Garlic changes fortunes
Many farmers of Khansama upazila prefer to grow garlic as it is more profitable with less labour.
According to the Upazila Agriculture Office, garlic has been cultivated on 2,950 hectares of land in the upazila this season, which was 3,750 hectares last year. Garlic is mostly grown in the villages of Jugirghopa, Kayempur, Jowar, Kachinia, Agra, Guliyara and Goaldihi in the upazila.
Alamin Islam, a farmer from Guliyara village, said he has cultivated garlic on five bighas of land this year.
"The labour cost of cultivating garlic on a bigha of land is Tk12,000. The cost of seeds, fertiliser, pesticide and irrigation is Tk24,000, and the cost of harvesting, sorting and marketing is Tk20,000. An acre of land can produce 35 maunds of garlic with a market price of Tk1.5 lakh. As such, the profit on one bigha of land is about Tk50,000," he said.
Smile of sunflowers
The cultivation of sunflower has added a new dimension to the agricultural landscape of Khansama upazila. The soil quality and climate of this region are suitable for sunflower cultivation and the interest of farmers is increasing.

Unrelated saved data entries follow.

-- ==== Sys2Proof/Laws/State.lean ====
section
/-! SUPPORT. What each named update of the state changes and keeps: one lemma per field per update. -/

namespace Sys2Proof.Machine

/-! `spend` -/

@[simp] theorem spend_cpu (k : Nat) (s : State) : (spend k s).cpu = s.cpu := rfl
@[simp] theorem spend_timer (k : Nat) (s : State) : (spend k s).timer = s.timer := rfl
@[simp] theorem spend_ppu (k : Nat) (s : State) : (spend k s).ppu = s.ppu := rfl
@[simp] theorem spend_hdma (k : Nat) (s : State) : (spend k s).hdma = s.hdma := rfl
@[simp] theorem spend_cart (k : Nat) (s : State) : (spend k s).cart = s.cart := rfl
@[simp] theorem spend_apu (k : Nat) (s : State) : (spend k s).apu = s.apu := rfl
@[simp] theorem spend_wram (k : Nat) (s : State) : (spend k s).wram = s.wram := rfl
@[simp] theorem spend_hram (k : Nat) (s : State) : (spend k s).hram = s.hram := rfl
@[simp] theorem spend_svbk (k : Nat) (s : State) : (spend k s).svbk = s.svbk := rfl
@[simp] theorem spend_ifr (k : Nat) (s : State) : (spend k s).ifr = s.ifr := rfl
@[simp] theorem spend_ie (k : Nat) (s : State) : (spend k s).ie = s.ie := rfl
@[simp] theorem spend_p1 (k : Nat) (s : State) : (spend k s).p1 = s.p1 := rfl
@[simp] theorem spend_inputMask (k : Nat) (s : State) : (spend k s).inputMask = s.inputMask := rfl
@[simp] theorem spend_doubleSpeed (k : Nat) (s : State) : (spend k s).doubleSpeed = s.doubleSpeed := rfl
@[simp] theorem spend_speedArmed (k : Nat) (s : State) : (spend k s).speedArmed = s.speedArmed := rfl
@[simp] theorem spend_cgbMode (k : Nat) (s : State) : (spend k s).cgbMode = s.cgbMode := rfl
@[simp] theorem spend_supportMode (k : Nat) (s : State) : (spend k s).supportMode = s.supportMode := rfl
@[simp] theorem spend_frameCarry (k : Nat) (s : State) : (spend k s).frameCarry = s.frameCarry := rfl
@[simp] theorem spend_fault (k : Nat) (s : State) : (spend k s).fault = s.fault := rfl
@[simp] theorem spend_draws (k : Nat) (s : State) : (spend k s).draws = s.draws := rfl
@[simp] theorem spend_charge (k : Nat) (s : State) : (spend k s).charge = s.charge := rfl
@[simp] theorem spend_cost (k : Nat) (s : State) : (spend k s).cost = k := rfl

/-! `setPc` -/

@[simp] theorem setPc_timer (v : Word) (s : State) : (setPc v s).timer = s.timer := rfl
@[simp] theorem setPc_ppu (v : Word) (s : State) : (setPc v s).ppu = s.ppu := rfl
@[simp] theorem setPc_hdma (v : Word) (s : State) : (setPc v s).hdma = s.hdma := rfl
@[simp] theorem setPc_cart (v : Word) (s : State) : (setPc v s).cart = s.cart := rfl
@[simp] theorem setPc_apu (v : Word) (s : State) : (setPc v s).apu = s.apu := rfl
@[simp] theorem setPc_wram (v : Word) (s : State) : (setPc v s).wram = s.wram := rfl
@[simp] theorem setPc_hram (v : Word) (s : State) : (setPc v s).hram = s.hram := rfl
@[simp] theorem setPc_svbk (v : Word) (s : State) : (setPc v s).svbk = s.svbk := rfl
@[simp] theorem setPc_ifr (v : Word) (s : State) : (setPc v s).ifr = s.ifr := rfl
@[simp] theorem setPc_ie (v : Word) (s : State) : (setPc v s).ie = s.ie := rfl
@[simp] theorem setPc_p1 (v : Word) (s : State) : (setPc v s).p1 = s.p1 := rfl
@[simp] theorem setPc_inputMask (v : Word) (s : State) : (setPc v s).inputMask = s.inputMask := rfl
@[simp] theorem setPc_doubleSpeed (v : Word) (s : State) : (setPc v s).doubleSpeed = s.doubleSpeed := rfl
@[simp] theorem setPc_speedArmed (v : Word) (s : State) : (setPc v s).speedArmed = s.speedArmed := rfl
@[simp] theorem setPc_cgbMode (v : Word) (s : State) : (setPc v s).cgbMode = s.cgbMode := rfl
@[simp] theorem setPc_supportMode (v : Word) (s : State) : (setPc v s).supportMode = s.supportMode := rfl
@[simp] theorem setPc_frameCarry (v : Word) (s : State) : (setPc v s).frameCarry = s.frameCarry := rfl
@[simp] theorem setPc_fault (v : Word) (s : State) : (setPc v s).fault = s.fault := rfl
@[simp] theorem setPc_draws (v : Word) (s : State) : (setPc v s).draws = s.draws := rfl
@[simp] theorem setPc_cost (v : Word) (s : State) : (setPc v s).cost = s.cost := rfl
@[simp] theorem setPc_charge (v : Word) (s : State) : (setPc v s).charge = s.charge := rfl
@[simp] theorem setPc_cpu_a (v : Word) (s : State) : (setPc v s).cpu.a = s.cpu.a := rfl
@[simp] theorem setPc_cpu_f (v : Word) (s : State) : (setPc v s).cpu.f = s.cpu.f := rfl
@[simp] theorem setPc_cpu_b (v : Word) (s : State) : (setPc v s).cpu.b = s.cpu.b := rfl
@[simp] theorem setPc_cpu_c (v : Word) (s : State) : (setPc v s).cpu.c = s.cpu.c := rfl
@[simp] theorem setPc_cpu_d (v : Word) (s : State) : (setPc v s).cpu.d = s.cpu.d := rfl
@[simp] theorem setPc_cpu_e (v : Word) (s : State) : (setPc v s).cpu.e = s.cpu.e := rfl
@[simp] theorem setPc_cpu_h (v : Word) (s : State) : (setPc v s).cpu.h = s.cpu.h := rfl
@[simp] theorem setPc_cpu_l (v : Word) (s : State) : (setPc v s).cpu.l = s.cpu.l := rfl
@[simp] theorem setPc_cpu_sp (v : Word) (s : State) : (setPc v s).cpu.sp = s.cpu.sp := rfl
@[simp] theorem setPc_cpu_ime (v : Word) (s : State) : (setPc v s).cpu.ime = s.cpu.ime := rfl
@[simp] theorem setPc_cpu_enabling (v : Word) (s : State) : (setPc v s).cpu.enabling = s.cpu.enabling := rfl
@[simp] theorem setPc_cpu_halted (v : Word) (s : State) : (setPc v s).cpu.halted = s.cpu.halted := rfl
@[simp] theorem setPc_cpu_pc (v : Word) (s : State) : (setPc v s).cpu.pc = v := rfl

/-! `setSp` -/

@[simp] theorem setSp_timer (v : Word) (s : State) : (setSp v s).timer = s.timer := rfl
@[simp] theorem setSp_ppu (v : Word) (s : State) : (setSp v s).ppu = s.ppu := rfl
@[simp] theorem setSp_hdma (v : Word) (s : State) : (setSp v s).hdma = s.hdma := rfl
@[simp] theorem setSp_cart (v : Word) (s : State) : (setSp v s).cart = s.cart := rfl
@[simp] theorem setSp_apu (v : Word) (s : State) : (setSp v s).apu = s.apu := rfl
@[simp] theorem setSp_wram (v : Word) (s : State) : (setSp v s).wram = s.wram := rfl
@[simp] theorem setSp_hram (v : Word) (s : State) : (setSp v s).hram = s.hram := rfl
@[simp] theorem setSp_svbk (v : Word) (s : State) : (setSp v s).svbk = s.svbk := rfl
@[simp] theorem setSp_ifr (v : Word) (s : State) : (setSp v s).ifr = s.ifr := rfl
@[simp] theorem setSp_ie (v : Word) (s : State) : (setSp v s).ie = s.ie := rfl
@[simp] theorem setSp_p1 (v : Word) (s : State) : (setSp v s).p1 = s.p1 := rfl
@[simp] theorem setSp_inputMask (v : Word) (s : State) : (setSp v s).inputMask = s.inputMask := rfl
@[simp] theorem setSp_doubleSpeed (v : Word) (s : State) : (setSp v s).doubleSpeed = s.doubleSpeed := rfl
@[simp] theorem setSp_speedArmed (v : Word) (s : State) : (setSp v s).speedArmed = s.speedArmed := rfl
@[simp] theorem setSp_cgbMode (v : Word) (s : State) : (setSp v s).cgbMode = s.cgbMode := rfl
@[simp] theorem setSp_supportMode (v : Word) (s : State) : (setSp v s).supportMode = s.supportMode := rfl
@[simp] theorem setSp_frameCarry (v : Word) (s : State) : (setSp v s).frameCarry = s.frameCarry := rfl
@[simp] theorem setSp_fault (v : Word) (s : State) : (setSp v s).fault = s.fault := rfl
@[simp] theorem setSp_draws (v : Word) (s : State) : (setSp v s).draws = s.draws := rfl
@[simp] theorem setSp_cost (v : Word) (s : State) : (setSp v s).cost = s.cost := rfl
@[simp] theorem setSp_charge (v : Word) (s : State) : (setSp v s).charge = s.charge := rfl
@[simp] theorem setSp_cpu_a (v : Word) (s : State) : (setSp v s).cpu.a = s.cpu.a := rfl
@[simp] theorem setSp_cpu_f (v : Word) (s : State) : (setSp v s).cpu.f = s.cpu.f := rfl
@[simp] theorem setSp_cpu_b (v : Word) (s : State) : (setSp v s).cpu.b = s.cpu.b := rfl
@[simp] theorem setSp_cpu_c (v : Word) (s : State) : (setSp v s).cpu.c = s.cpu.c := rfl
@[simp] theorem setSp_cpu_d (v : Word) (s : State) : (setSp v s).cpu.d = s.cpu.d := rfl
@[simp] theorem setSp_cpu_e (v : Word) (s : State) : (setSp v s).cpu.e = s.cpu.e := rfl
@[simp] theorem setSp_cpu_h (v : Word) (s : State) : (setSp v s).cpu.h = s.cpu.h := rfl
@[simp] theorem setSp_cpu_l (v : Word) (s : State) : (setSp v s).cpu.l = s.cpu.l := rfl
@[simp] theorem setSp_cpu_pc (v : Word) (s : State) : (setSp v s).cpu.pc = s.cpu.pc := rfl
@[simp] theorem setSp_cpu_ime (v : Word) (s : State) : (setSp v s).cpu.ime = s.cpu.ime := rfl
@[simp] theorem setSp_cpu_enabling (v : Word) (s : State) : (setSp v s).cpu.enabling = s.cpu.enabling := rfl
@[simp] theorem setSp_cpu_halted (v : Word) (s : State) : (setSp v s).cpu.halted = s.cpu.halted := rfl
@[simp] theorem setSp_cpu_sp (v : Word) (s : State) : (setSp v s).cpu.sp = v := rfl

/-! `setA` -/

@[simp] theorem setA_timer (v : Byte) (s : State) : (setA v s).timer = s.timer := rfl
@[simp] theorem setA_ppu (v : Byte) (s : State) : (setA v s).ppu = s.ppu := rfl
@[simp] theorem setA_hdma (v : Byte) (s : State) : (setA v s).hdma = s.hdma := rfl
@[simp] theorem setA_cart (v : Byte) (s : State) : (setA v s).cart = s.cart := rfl
@[simp] theorem setA_apu (v : Byte) (s : State) : (setA v s).apu = s.apu := rfl
@[simp] theorem setA_wram (v : Byte) (s : State) : (setA v s).wram = s.wram := rfl
@[simp] theorem setA_hram (v : Byte) (s : State) : (setA v s).hram = s.hram := rfl
@[simp] theorem setA_svbk (v : Byte) (s : State) : (setA v s).svbk = s.svbk := rfl
@[simp] theorem setA_ifr (v : Byte) (s : State) : (setA v s).ifr = s.ifr := rfl
@[simp] theorem setA_ie (v : Byte) (s : State) : (setA v s).ie = s.ie := rfl
@[simp] theorem setA_p1 (v : Byte) (s : State) : (setA v s).p1 = s.p1 := rfl
@[simp] theorem setA_inputMask (v : Byte) (s : State) : (setA v s).inputMask = s.inputMask := rfl
@[simp] theorem setA_doubleSpeed (v : Byte) (s : State) : (setA v s).doubleSpeed = s.doubleSpeed := rfl
@[simp] theorem setA_speedArmed (v : Byte) (s : State) : (setA v s).speedArmed = s.speedArmed := rfl
@[simp] theorem setA_cgbMode (v : Byte) (s : State) : (setA v s).cgbMode = s.cgbMode := rfl
@[simp] theorem setA_supportMode (v : Byte) (s : State) : (setA v s).supportMode = s.supportMode := rfl
@[simp] theorem setA_frameCarry (v : Byte) (s : State) : (setA v s).frameCarry = s.frameCarry := rfl
@[simp] theorem setA_fault (v : Byte) (s : State) : (setA v s).fault = s.fault := rfl
@[simp] theorem setA_draws (v : Byte) (s : State) : (setA v s).draws = s.draws := rfl
@[simp] theorem setA_cost (v : Byte) (s : State) : (setA v s).cost = s.cost := rfl
@[simp] theorem setA_charge (v : Byte) (s : State) : (setA v s).charge = s.charge := rfl
@[simp] theorem setA_cpu_f (v : Byte) (s : State) : (setA v s).cpu.f = s.cpu.f := rfl
@[simp] theorem setA_cpu_b (v : Byte) (s : State) : (setA v s).cpu.b = s.cpu.b := rfl
@[simp] theorem setA_cpu_c (v : Byte) (s : State) : (setA v s).cpu.c = s.cpu.c := rfl
@[simp] theorem setA_cpu_d (v : Byte) (s : State) : (setA v s).cpu.d = s.cpu.d := rfl
@[simp] theorem setA_cpu_e (v : Byte) (s : State) : (setA v s).cpu.e = s.cpu.e := rfl
@[simp] theorem setA_cpu_h (v : Byte) (s : State) : (setA v s).cpu.h = s.cpu.h := rfl
@[simp] theorem setA_cpu_l (v : Byte) (s : State) : (setA v s).cpu.l = s.cpu.l := rfl
@[simp] theorem setA_cpu_sp (v : Byte) (s : State) : (setA v s).cpu.sp = s.cpu.sp := rfl
@[simp] theorem setA_cpu_pc (v : Byte) (s : State) : (setA v s).cpu.pc = s.cpu.pc := rfl
@[simp] theorem setA_cpu_ime (v : Byte) (s : State) : (setA v s).cpu.ime = s.cpu.ime := rfl
@[simp] theorem setA_cpu_enabling (v : Byte) (s : State) : (setA v s).cpu.enabling = s.cpu.enabling := rfl
@[simp] theorem setA_cpu_halted (v : Byte) (s : State) : (setA v s).cpu.halted = s.cpu.halted := rfl
@[simp] theorem setA_cpu_a (v : Byte) (s : State) : (setA v s).cpu.a = v := rfl

/-! `setFlags` -/

@[simp] theorem setFlags_timer (g : Flags) (s : State) : (setFlags g s).timer = s.timer := rfl
@[simp] theorem setFlags_ppu (g : Flags) (s : State) : (setFlags g s).ppu = s.ppu := rfl
@[simp] theorem setFlags_hdma (g : Flags) (s : State) : (setFlags g s).hdma = s.hdma := rfl
@[simp] theorem setFlags_cart (g : Flags) (s : State) : (setFlags g s).cart = s.cart := rfl
@[simp] theorem setFlags_apu (g : Flags) (s : State) : (setFlags g s).apu = s.apu := rfl
@[simp] theorem setFlags_wram (g : Flags) (s : State) : (setFlags g s).wram = s.wram := rfl
@[simp] theorem setFlags_hram (g : Flags) (s : State) : (setFlags g s).hram = s.hram := rfl
@[simp] theorem setFlags_svbk (g : Flags) (s : State) : (setFlags g s).svbk = s.svbk := rfl
@[simp] theorem setFlags_ifr (g : Flags) (s : State) : (setFlags g s).ifr = s.ifr := rfl
@[simp] theorem setFlags_ie (g : Flags) (s : State) : (setFlags g s).ie = s.ie := rfl
@[simp] theorem setFlags_p1 (g : Flags) (s : State) : (setFlags g s).p1 = s.p1 := rfl
@[simp] theorem setFlags_inputMask (g : Flags) (s : State) : (setFlags g s).inputMask = s.inputMask := rfl
@[simp] theorem setFlags_doubleSpeed (g : Flags) (s : State) : (setFlags g s).doubleSpeed = s.doubleSpeed := rfl
@[simp] theorem setFlags_speedArmed (g : Flags) (s : State) : (setFlags g s).speedArmed = s.speedArmed := rfl
@[simp] theorem setFlags_cgbMode (g : Flags) (s : State) : (setFlags g s).cgbMode = s.cgbMode := rfl
@[simp] theorem setFlags_supportMode (g : Flags) (s : State) : (setFlags g s).supportMode = s.supportMode := rfl
@[simp] theorem setFlags_frameCarry (g : Flags) (s : State) : (setFlags g s).frameCarry = s.frameCarry := rfl
@[simp] theorem setFlags_fault (g : Flags) (s : State) : (setFlags g s).fault = s.fault := rfl
@[simp] theorem setFlags_draws (g : Flags) (s : State) : (setFlags g s).draws = s.draws := rfl
@[simp] theorem setFlags_cost (g : Flags) (s : State) : (setFlags g s).cost = s.cost := rfl
@[simp] theorem setFlags_charge (g : Flags) (s : State) : (setFlags g s).charge = s.charge := rfl
@[simp] theorem setFlags_cpu_a (g : Flags) (s : State) : (setFlags g s).cpu.a = s.cpu.a := rfl
@[simp] theorem setFlags_cpu_b (g : Flags) (s : State) : (setFlags g s).cpu.b = s.cpu.b := rfl
@[simp] theorem setFlags_cpu_c (g : Flags) (s : State) : (setFlags g s).cpu.c = s.cpu.c := rfl
@[simp] theorem setFlags_cpu_d (g : Flags) (s : State) : (setFlags g s).cpu.d = s.cpu.d := rfl
@[simp] theorem setFlags_cpu_e (g : Flags) (s : State) : (setFlags g s).cpu.e = s.cpu.e := rfl
@[simp] theorem setFlags_cpu_h (g : Flags) (s : State) : (setFlags g s).cpu.h = s.cpu.h := rfl
@[simp] theorem setFlags_cpu_l (g : Flags) (s : State) : (setFlags g s).cpu.l = s.cpu.l := rfl
@[simp] theorem setFlags_cpu_sp (g : Flags) (s : State) : (setFlags g s).cpu.sp = s.cpu.sp := rfl
@[simp] theorem setFlags_cpu_pc (g : Flags) (s : State) : (setFlags g s).cpu.pc = s.cpu.pc := rfl
@[simp] theorem setFlags_cpu_ime (g : Flags) (s : State) : (setFlags g s).cpu.ime = s.cpu.ime := rfl
@[simp] theorem setFlags_cpu_enabling (g : Flags) (s : State) : (setFlags g s).cpu.enabling = s.cpu.enabling := rfl
@[simp] theorem setFlags_cpu_halted (g : Flags) (s : State) : (setFlags g s).cpu.halted = s.cpu.halted := rfl
@[simp] theorem setFlags_cpu_f (g : Flags) (s : State) : (setFlags g s).cpu.f = g := rfl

Most of the sunflower cultivation is being done in Angarpara, Bhandardah, Gobindpur, Chhatiangarh, Agra, Margao villages.
The agriculture office has also undertaken programmes to provide seeds to 30 farmers to cultivate sunflower on 30 bighas of land in eight unions.
Sariful Islam, a farmer from Gobindpur village says the cost of cultivating sunflower on a bigha of land is around Tk5,000 to Tk6,000 and yield is available in three to three and a half months. Sunflower seeds harvested from a bigha of land can sell for Tk25,000 to Tk30,000.
Another farmer, Humayun Kabir, said, "You can have more profit at lower cost with sunflower. The government gives the seeds and there is no problem in farming. A good yield is available with irrigating only twice and most of the sunflower plants can also be sold as fuel."
Jahedul Islam, deputy assistant agriculture officer of the upazila said, "There is a huge shortage of edible oil in Bangladesh. Every year 14 to 20 lakh tons of edible oil have to be imported so the government is encouraging sunflower cultivation."
The upazila agriculture office provides all kinds of assistance to farmers for cultivating different crops including sunflower. The authorities also bring companies to buy sunflower seeds directly from the farmers. Farmers are also being trained and advised on modern techniques to increase production.
Basudeb Roy, agriculture officer of Khansama upazila, said, "Potato export, Japanese sweet potato cultivation, safe vegetables, garlic and sunflower cultivation will take the upazila one step ahead. We are providing necessary assistance and advice to farmers to increase production of these crops."
"Due to good weather, more than 10 tons of vegetables per hectare are expected to be harvested this year. Farmers are also being encouraged and assisted to grow improved varieties of BARI Garlic-1 and BARI Garlic-3 for higher yield," he added.